Start of Block

-- ==== Sys2Proof/Machine/Alarm.lean ====
section
/-! DEFINITION. Alarms of the Tally Unit: pending, armed, due, withdrawn and fired (02, R100, R101; 11, R592-R594). -/

namespace Sys2Proof.Machine

/-- Order of alarms: count from the Tally, then kind, then holder (11, R592, Table 11.3). -/
def alarmKey (c : Core) (a : Alarm) : Nat :=
  (a.at_ - now c + w64 (2 ^ 63)).toNat * 2 ^ 18 + a.kind * 2 ^ 14 + a.holder

/-- Alarms that hold a comparator keep it while they are among the 32 earliest; the others take the lowest free ones
(11, R592). -/
def armList (cmps : Tbl Alarm) : List Alarm → Tbl Alarm
  | [] => cmps
  | a :: t =>
    if cmps.any (fun e => decide (e.2 = a)) then armList cmps t
    else
      match (below 32 (fun n => (tfind cmps n).isNone)).head? with
      | some n => armList (tput cmps n a) t
      | none => cmps

/-- The 32 earliest pending alarms hold comparators (11, R592). -/
def rearm (c : Core) : Core :=
  let l := sortBy (alarmKey c) (c.tu.cmps.map (·.2) ++ c.tu.wait)
  let top := l.take 32
  { c with tu := { c.tu with
      cmps := armList (c.tu.cmps.filter (fun e => decide (e.2 ∈ top))) top
      wait := l.drop 32 } }

/-- An alarm becomes pending; one whose count is already reached is due (11, R593). -/
def alarmAdd (c : Core) (kind holder : Nat) (t : Word) : Core :=
  let a : Alarm := { at_ := t, kind := kind, holder := holder }
  if geW (now c) t then { c with tu := { c.tu with due := c.tu.due ++ [a] } }
  else rearm { c with tu := { c.tu with wait := c.tu.wait ++ [a] } }

/-- An alarm is of a kind and holder. -/
def alarmIs (kind holder : Nat) (a : Alarm) : Bool := a.kind == kind && a.holder == holder

/-- An alarm withdrawn because its holder ends (11, R594). -/
def alarmDrop (c : Core) (kind holder : Nat) : Core :=
  let t := c.tu
  rearm { c with tu := { t with
    cmps := t.cmps.filter (fun e => !alarmIs kind holder e.2)
    wait := t.wait.filter (fun a => !alarmIs kind holder a)
    due := t.due.filter (fun a => !alarmIs kind holder a) } }

/-- Alarms whose counts the Tally has passed become due, in their order; one without a comparator is late (02, R100; 11,
R593). -/
def alarmsPass (c : Core) : Core :=
  let hit (a : Alarm) : Bool := geW (now c) a.at_
  let t := c.tu
  let late := (t.wait.filter hit).map (fun (a : Alarm) => { a with late := true })
  let gone := sortBy (alarmKey c) ((t.cmps.map (·.2)).filter hit) ++ sortBy (alarmKey c) late
  let c := { c with tu := { t with
    cmps := t.cmps.filter (fun e => !hit e.2)
    wait := t.wait.filter (fun a => !hit a)
    due := t.due ++ gone } }
  let c := if late = [] then c else irqSet (cntAdd c pgTu 0x128 late.length) pgTu 4
  rearm c

/-- A due alarm fires: the alarm, and the state without it, unless firing is held by quiescing (02, R100; 03, Table 3.3). -/
def alarmFire (c : Core) (kind holder : Nat) : Option (Alarm × Core) :=
  if c.qsc.req then none
  else
    (ltake (alarmIs kind holder) c.tu.due).map (fun p =>
      let c := cntAdd { c with tu := { c.tu with due := p.2 } } pgTu 0x130 1
      (p.1, trace c 0x0D {} 0 0 p.1.at_ (kind * 0x10000 + holder)))

/-- The first whole multiple of a period in ns after a count (11, R857). -/
def nextMultiple (t : Word) (ns : Nat) : Word := w64 ((t.toNat / ns + 1) * ns)

/-- The next alarm of a periodic kind after a count; a period of 0 has none (11, R857). -/
def armPeriod (c : Core) (kind us : Nat) (t : Word) : Core :=
  if us = 0 then c else alarmAdd c kind 0 (nextMultiple t (us * 1000))

/-- The periodic alarms of the scheduler, the ST, the Marver and the Shears, armed once the Tally is loaded (02, R99). -/
def armPeriods (c : Core) : Core :=
  let c := armPeriod c 4 (regSchedPeriodUs c) (now c)
  let c := armPeriod c 5 (regStRealignPeriod c) (now c)
  let c := armPeriod c 6 (regMarvAdaptUs c) (now c)
  armPeriod c 7 (regShrPlaceEpochUs c) (now c)

end Sys2Proof.Machine
end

End of Block

-- REQUIRED ACTION --
Present each line from the listing that holds the string "toNat".

-- RESULT FOR THIS TASK --
  (a.at_ - now c + w64 (2 ^ 63)).toNat * 2 ^ 18 + a.kind * 2 ^ 14 + a.holder
def nextMultiple (t : Word) (ns : Nat) : Word := w64 ((t.toNat / ns + 1) * ns)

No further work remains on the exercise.